August 25, 2019
Many people suggest creating an entity like an S Corp or LLC to operate your US-based business, and that’s something that we commonly come across with new Amazon sellers.
Please note: This article is not legal advice and only pertains to Amazon Sellers in the United States. We highly recommend consulting a lawyer before setting up a legal entity.
Let’s look at the different Amazon legal entity types for sellers, and their pros and cons:
A sole proprietor is when you have mixed business and personal life. You will only have to file a single tax return, which has a separate page for business activity.
LLCs are probably the most common entity structure for Amazon sellers besides sole proprietor.
An LLC operates as its own legal entity kept separate from your personal assets, keeping them safe in the event of a lawsuit.
There are a number of taxation options for LLCs. Different states will treat LLCs different for tax purposes, and they can have their own tax rates. Additionally, in some instances, you may act as if your LLC is a sole proprietor for tax purposes.

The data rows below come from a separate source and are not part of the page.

/-- R169, R171 to R173: single owner or many sharers, through every row. -/
def Obligations.DirectoryRowsKeepEntriesCoherent : Prop :=
  (∀ (j : Job) (t : Txn) (x : DirEntry) (compat room : Bool) (store now : Nat) (bad : Bool), x.coherent →
    (rowEntry j t x compat room store now bad).coherent) ∧
  (∀ (t : Txn) (x : DirEntry) (a : Nat) (compat room : Bool) (store now : Nat), t.agent = some a →
    (rowEntry (.req .rdOwn) t x compat room store now false).st = 3 ∧
    holders (rowEntry (.req .rdOwn) t x compat room store now false) = [a]) ∧
  (∀ (j : Job) (t : Txn) (x : DirEntry) (compat room : Bool) (store now : Nat) (bad : Bool), x.poison = true → j ≠ .flush →
    j ≠ .req .wrFull → j ≠ .req .wrBack → (rowEntry j t x compat room store now bad).poison = true)

/-- R164, R175, R177, R188, R195, R197, R200: what homes do besides requests. -/
def Obligations.HomeUpkeepCompletes : Prop :=
  (∀ (s r : State) (t : Nat) (a : Fin 64), r = (s.at t).settle → r.get F.hubDeadsweepAgent = a.val → r.flag F.hubDeadsweepBusy = true →
    r.home.sweepTodo = [] → (∀ x ∈ r.home.txns, x.job ≠ .sweep) → r.home.restarts = [] →
    exec (.deadAgentSweepDone t) s = .next ((((r.setAll
      [(F.hubAgentSwept a.val, 1), (F.hubDeadsweepBusy, 0), (F.hubDeadsweepDone, 1)]).modHome fun u => { u with
        sweeps := u.sweeps.filter (· != a.val) }).releaseFor (.deadSweep a)).askSweep)) ∧
  (∀ (s r : State) (t : Nat), r = (s.at t).settle → (r.flag F.hubDeadsweepBusy = false ∨ r.home.sweepTodo ≠ [] ∨ r.home.restarts ≠ [] ∨
    ∃ x ∈ r.home.txns, x.job = .sweep) → exec (.deadAgentSweepDone t) s = .next r) ∧
  (∀ (s : State) (src : Sess) (who : Principal), s.serves src who → who.isPilot = true →
    (∀ a : Fin 64, s.agentDead a.val = true → s.flag (F.hubAgentSwept a.val) = true → exec (.agentRevive src a) s =
      .next (s.acts src fun u => (u.set (F.hubAgentDead a.val) 0).set (F.hubAgentMisses a.val) 0)) ∧
    (∀ a : Fin 64, s.agentDead a.val = true → s.flag (F.hubAgentSwept a.val) = false → exec (.agentRevive src a) s =
      .next ((s.touch src).respond src (cciOf stDenied) stDenied 0 [])) ∧
    (s.flag F.hubWflushBusy = true → exec (.windowFlushStart src) s = .next (s.acts src fun u => u)) ∧
    (s.flag F.hubWflushBusy = false → exec (.windowFlushStart src) s = .next (s.acts src fun u =>
      (((u.set F.hubWflushBusy 1).set F.hubWflushstatLines 0).modHome fun h => { h with
        flushOn := false, flushWin := some (u.get F.hubWflushWindow), flushTodo := [] }).requestLeave .windowFlush)) ∧
    ∀ n : Fin 72, s.reach (F.homTrkPeak n.val).addr = true → exec (.trkPeakClear src n) s =
      .next (s.acts src fun u => u.set (F.homTrkPeak n.val) 0)) ∧
  (∀ (s r : State) (line : Fin (2 ^ 46)) (t : Nat), r = s.at t → r.behindDue line.val = true →
    r.behindRuns line.val = false → r.mayOriginate (s.lineHome line.val) = true →
    exec (.writeBehind line t) s = .next (r.originate line.val .writeBehind).settle) ∧
  (∀ (s : State) (line : Fin (2 ^ 46)) (t : Nat), (s.at t).behindDue line.val = false →
    exec (.writeBehind line t) s = .next (s.at t)) ∧
  (∀ (s r : State) (t w : Nat), r = s.at t → s.home.flushWin = some w → s.home.flushOn = true → s.home.flushTodo = [] → s.home.restarts = [] →
    s.lvc.queue = [] → (∀ x ∈ s.home.txns, x.job ≠ .flush) → (∀ v : Fin 64, s.flag (F.hubHomemapUnknown v.val) = false) →
    ∃ u : State, exec (.windowFlushDone t) s = .next u ∧ u.flag F.hubWflushBusy = false ∧ u.flag F.hubWflushDone = true ∧
      u.home.flushWin = none ∧ u.home.dir = s.home.dir ∧ u.home.txns = s.home.txns ∧ u.chart = s.chart) ∧
  (∀ (s r : State) (port : Fin 4096) (line : Fin (2 ^ 46)) (d t : Nat), r = s.at t → s.chart.agentOfPort port.val = none →
    s.chart.uspOfPort port.val = none → (s.chart.sharedWindow line.val).isSome = true →
    exec (.srI port line t) s = .next (r.bump (F.homErrstatLateRsp (s.lineHome line.val)) 1) ∧
    exec (.srS port line t) s = .next (r.bump (F.homErrstatLateRsp (s.lineHome line.val)) 1) ∧
    exec (.srIData port line d t) s = .next (r.bump (F.homErrstatLateRsp (s.lineHome line.val)) 1) ∧
    exec (.srSData port line d t) s = .next (r.bump (F.homErrstatLateRsp (s.lineHome line.val)) 1))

If you’ve got investors in your business, an LLC could be more flexible than an S-Corporation for working with these investors.

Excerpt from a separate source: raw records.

-- ==== Sys2Proof/Laws/Spine.lean ====
section
/-! SUPPORT. What commands leave of the queue of commands, the time and the anti-rollback floor (R42, R398, R444): one lemma for each
operation. A timed command leaves what the passing of time alone leaves; only the commits of a chart raise the floor. -/
namespace Sys2Proof.Machine
set_option linter.all false
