-- ==== Sys2Proof/Tests/Slice0.lean ====
section
/-! SUPPORT. The tests of this model: ill-formed commands that WellFormed refuses, single commands with the result that a rule gives, and for
every statement with hypotheses, states and operands that meet them. -/
namespace Sys2Proof.Tests
set_option Elab.async false
set_option linter.unusedVariables false
open Sys2Proof Sys2Proof.Machine

/-! The small states that tests start from. -/

/-- The module after reset with some register fields set. -/
def regs (l : List (Fld × Nat)) : State := State.reset.setAll l

/-- Words of a window entry (R199): lines a to b, flags and berth, budget, horizon, pool cell. -/
def winEntry (a b flags : Nat) : List Nat := [a, flags, b, 0, 1000, 100, 4]

/-- A chart: a USP at cell 0 (virtual switch 0 of berth 3, 2 vPPBs), a DSP at cell 4, an FNL pleat at cell 8; a shared window of lines
4096 to 8191, a private one above it; one agent at the USP's port ID 10; every slice of region 0 active; the Lodestar aperture at 64 MiB. -/
def chart0 : Chart :=
  [(chartKey 1 0 0, [0x20, 1 + 2 ^ 26] ++ List.replicate 30 0),
   (chartKey 3 0 0, [0x755000]), (chartKey 3 0 4, [0x752000]), (chartKey 3 0 8, [0x713000]),
   (chartKey 4 0 0, [3 * 2 ^ 10 + 2 * 2 ^ 16 + 2 ^ 25, 0, 0]), (chartKey 4 1 9, [2 ^ 14 + 2 ^ 15 + 4]), (chartKey 4 1 10, [2 ^ 14 + 2 ^ 15]),
   (chartKey 4 1 11, [2 ^ 15 + 2 ^ 10 + 8]),
   (chartKey 4 2 5, [2 ^ 10 + 4]), (chartKey 5 0 3, [0x11, 100, 10 + 20 * 2 ^ 16, 64 + 64 * 2 ^ 12, 8, 0, 0]),
   (chartKey 6 0 0, winEntry 4096 8191 (2 ^ 14 + 3 * 2 ^ 16 + 2 ^ 22)), (chartKey 6 0 1, winEntry 8192 12287 (3 * 2 ^ 16 + 2 ^ 22)),
   (chartKey 6 1 0, [2 ^ 12 + 10]), (chartKey 7 0 0, [0xFF, 0, 0, 0]),
   (chartKey 8 0 32, [0x40, 0, 0]), (chartKey 9 1 3, [1000])]

/-- The module at READY with the given fields set, that chart in force, region 0 powered, and four sessions open: the Helm's in slot 0,
a Pilot's in slot 1, an unclaimed requester's in slot 2, berth 3's in its mailbox. -/
def T (l : List (Fld × Nat)) : State :=
  { regs ((F.rstStatReady, 1) :: (F.hubTopoRegionPowered, 1) :: l) with
    chart := chart0
    sessions := [(0, ⟨.helm, .i3c, [], 1, 0⟩), (1, ⟨.pilot 0, .ethernet, [], 2, 0⟩), (2, ⟨.unclaimed, .i3c, [], 3, 0⟩),
      (67, ⟨.berth 3, .mailbox 0, [], 4, 0⟩)] }

/-- The sessions of those states. -/
abbrev helm : Sess := .slot 0
abbrev pilot : Sess := .slot 1
abbrev nobody : Sess := .slot 2
abbrev berth3 : Sess := .berth 3

/-- Bytes that are 0. -/
def zeros (n : Nat) : List (Fin 256) := List.replicate n 0

/-! Ill-formed commands, one for each check of WellFormed. -/

def msg0 (q : Option CohReq) : MsgHeader := ⟨1, none, .memRead, .m2sReq, 4, none, 0, 16, 0, 0, 64, q, 0, 0, 0, 0, .plain, none⟩

/-- Chart, switch and link commands whose operands break the shapes of their rules. -/
theorem test_wf_refuses_link_shapes :
    [Instr.bindVppb pilot 64 0 0 0, .unbindVppb pilot 64 0 0, .unbindVppb pilot 0 0 3, .generateAerEvent pilot 64 0 0, .unbindPleat pilot 0 0 3,
     .messageIngress 0 (msg0 (some ⟨.rdS, none, 2 ^ 512, 0⟩)) 0, .messageIngress 0 (msg0 (some ⟨.rdS, none, 0, 2 ^ 64⟩)) 0,
     .seamSlotReceive 0 0 0 .a 0 (2 ^ 512) 0 0 false 0, .seamResendReceive 0 0 0 .a 0 (2 ^ 512) 0 0 false 0,
     .presetWrite 0 ⟨0, 0, []⟩ 0, .codewordReceive 0 (zeros 287) 0, .train 0 ⟨0, false, 0, 0, 0, 0, 0, false, 0, []⟩,
     .creditTotals 0 []].all (fun c => !c.wf) = true := by decide +kernel

/-- Home, Lodestar and copy commands. -/
theorem test_wf_refuses_memory_shapes :
    [Instr.srIData 0 0 (2 ^ 512) 0, .srSData 0 0 (2 ^ 512) 0, .srCurData 0 0 (2 ^ 512) 0, .poolResponse 0 false (2 ^ 512) false 0 0,
     .lodestarCommandWrite 0 0 ⟨none, 0, 0, 0⟩ 1 (zeros 64) 0, .lodestarCommandWrite 0 0 ⟨none, 0, 0, 0⟩ 0 (zeros 63) 0, .copy 0 0 ⟨none, 0, 0, 0⟩ 1 (zeros 64) 0, .copy 0 0 ⟨none, 0, 0, 0⟩ 0 [] 0,
     .zero 0 0 ⟨none, 0, 0, 0⟩ 1 (zeros 64) 0, .zero 0 0 ⟨none, 0, 0, 0⟩ 0 [] 0, .sanitize 0 0 ⟨none, 0, 0, 0⟩ 1 (zeros 64) 0, .sanitize 0 0 ⟨none, 0, 0, 0⟩ 0 [] 0,
     .copyChunkDone 0 (List.replicate 65 0) [] 0, .copyChunkDone 0 [2 ^ 512] [] 0].all (fun c => !c.wf) = true := by decide +kernel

An S Corporation, or a Subchapter Corporation, is a corporation with a pass-through taxation option.
This is a popular business structure for our small business owner clients. It provides asset protection and allows for more deductions than a sole proprietor.
Pass through taxation allows taxes to pass on to individual owners in the form of a K-1. An S Corp allows you to avoid the double taxation problems that you’ll hear some people talk about as there’s no chance of double taxation with S Corps.

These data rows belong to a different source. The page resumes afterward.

-- ==== Sys2Proof/Machine/Operands.lean ====
section
/-! DEFINITION. The operand forms: how an address, a payload, a chunk and a routine's parameters are made (30_encoding.md R83 to
R85, 41_erase_and_page_ops.md R145, 42_chunking_and_verify_ops.md R160). -/

namespace Sys2Proof.Machine

/-- Bit `k` of a byte, moved to place `j`, all other bits zero. -/
def moveBit (b : Byte) (k j : Nat) : Byte := if b.getLsbD k then 1#8 <<< j else 0

/-- R145: `reverseBits`: bit `7 - k` of the result is bit `k` of the operand. -/
def rev8 (b : Byte) : Byte :=
  moveBit b 0 7 ||| moveBit b 1 6 ||| moveBit b 2 5 ||| moveBit b 3 4 |||
    moveBit b 4 3 ||| moveBit b 5 2 ||| moveBit b 6 1 ||| moveBit b 7 0

/-- R10: `swz`, which is `rev8` in bit-swap mode and changes nothing otherwise. -/
def swz (c : Cfg) (b : Byte) : Byte := if c.BITSWAP then rev8 b else b

/-- R83: the address field of a frame is the low 24 bits of the routine's address operand. -/
def frameAddr (a : BitVec 32) : BitVec 24 := a.setWidth 24

/-- R84, `WRITE_PAGE` step 7: the program frame of a chunk; only the payload passes through `swz`. -/
def programFrame (c : Cfg) (a : BitVec 32) (chunk : List Byte) : List Byte :=
  ppFrame (frameAddr a) (chunk.map (swz c))

/-- R83, `READ_PAGE` step 3: the header of the read frame. -/
def readHeader (a : BitVec 32) : List Byte := readFrame (frameAddr a)

/-- R160: the length of the next chunk. -/
def chunkLength (c : Cfg) (remain : BitVec 32) : Nat := min remain.toNat c.PACKET_SIZE

/-- R165, R163: parameters of `READ_ALL`. -/
def readAllArgs (len : Nat) (sink : Sink) : Locals := { len := len, sink := sink }

/-- R133: parameters of `WRITE_PAGE`: as a host operation `a = addr`, `n = arg`, `i = 0`; from `WRITE_ALL`, `a = x[ADDR]`,
`i = x[DONE]`. -/
def writePageArgs (a : BitVec 32) (i n : Nat) : Locals := { a := a, i := i, n := n }

/-- R134: parameters of `READ_PAGE`. -/
def readPageArgs (a : BitVec 32) (n : Nat) : Locals := { a := a, n := n }

end Sys2Proof.Machine
end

S Corps also more legal precedence in the United States.
Please note: there are additional Amazon legal entity forms to choose from, including C Corps, non-profit organizations, and new hybrid social benefit entities, but these legal entities are usually not used for Amazon Seller businesses.
If you have gone into business with a business partner, then you should register an LLC or S Corp so that your partnership doesn’t threaten your personal assets.
Always make sure that there is a partnership agreement in place that covers how much one partner can buy out the other for, and who retains partnership of things such as accounts and trademarks in the event of a split. Without these provisions in place, a great business could be ruined for all involved if the partnership breaks up.
Having some pre-planning in place is one of the best things you can do. If you and your partner can’t even agree on this then maybe you shouldn’t be doing business anyway.
When it comes to bookkeeping, an S Corp or LLC requires that you keep books properly. You should also have a separate bank account that is registered under the entity.
A sole proprietor is not legally required to have a separate bank account, but we recommend that you have one anyway. You aren’t allowed to combine business and personal funds as an LLC or S Corp, so one reason you should keep good books is so that you’re able to prove you haven’t done that. You are aware of what money belongs to you personally and what belongs to your business.
For most people, I’d suggest that you work on getting your business up and running. Get yourself some products ordered and list them, and get some sales.
Once you’re more aware of how you plan on pursuing and growing the business, you can then form an entity or stay as a sole proprietorship, depending on which would be best for you.
Whether you choose to be an LLC or an S Corp depends upon your own specific needs and situation and your location.
I want to stress that you should usually create an Amazon legal entity with where you live!
For example, if you are located in California but create an LLC in Wyoming, you still have to register the business in California and pay taxes there.
Make sure that you register your business in the state where your company is owned and operated.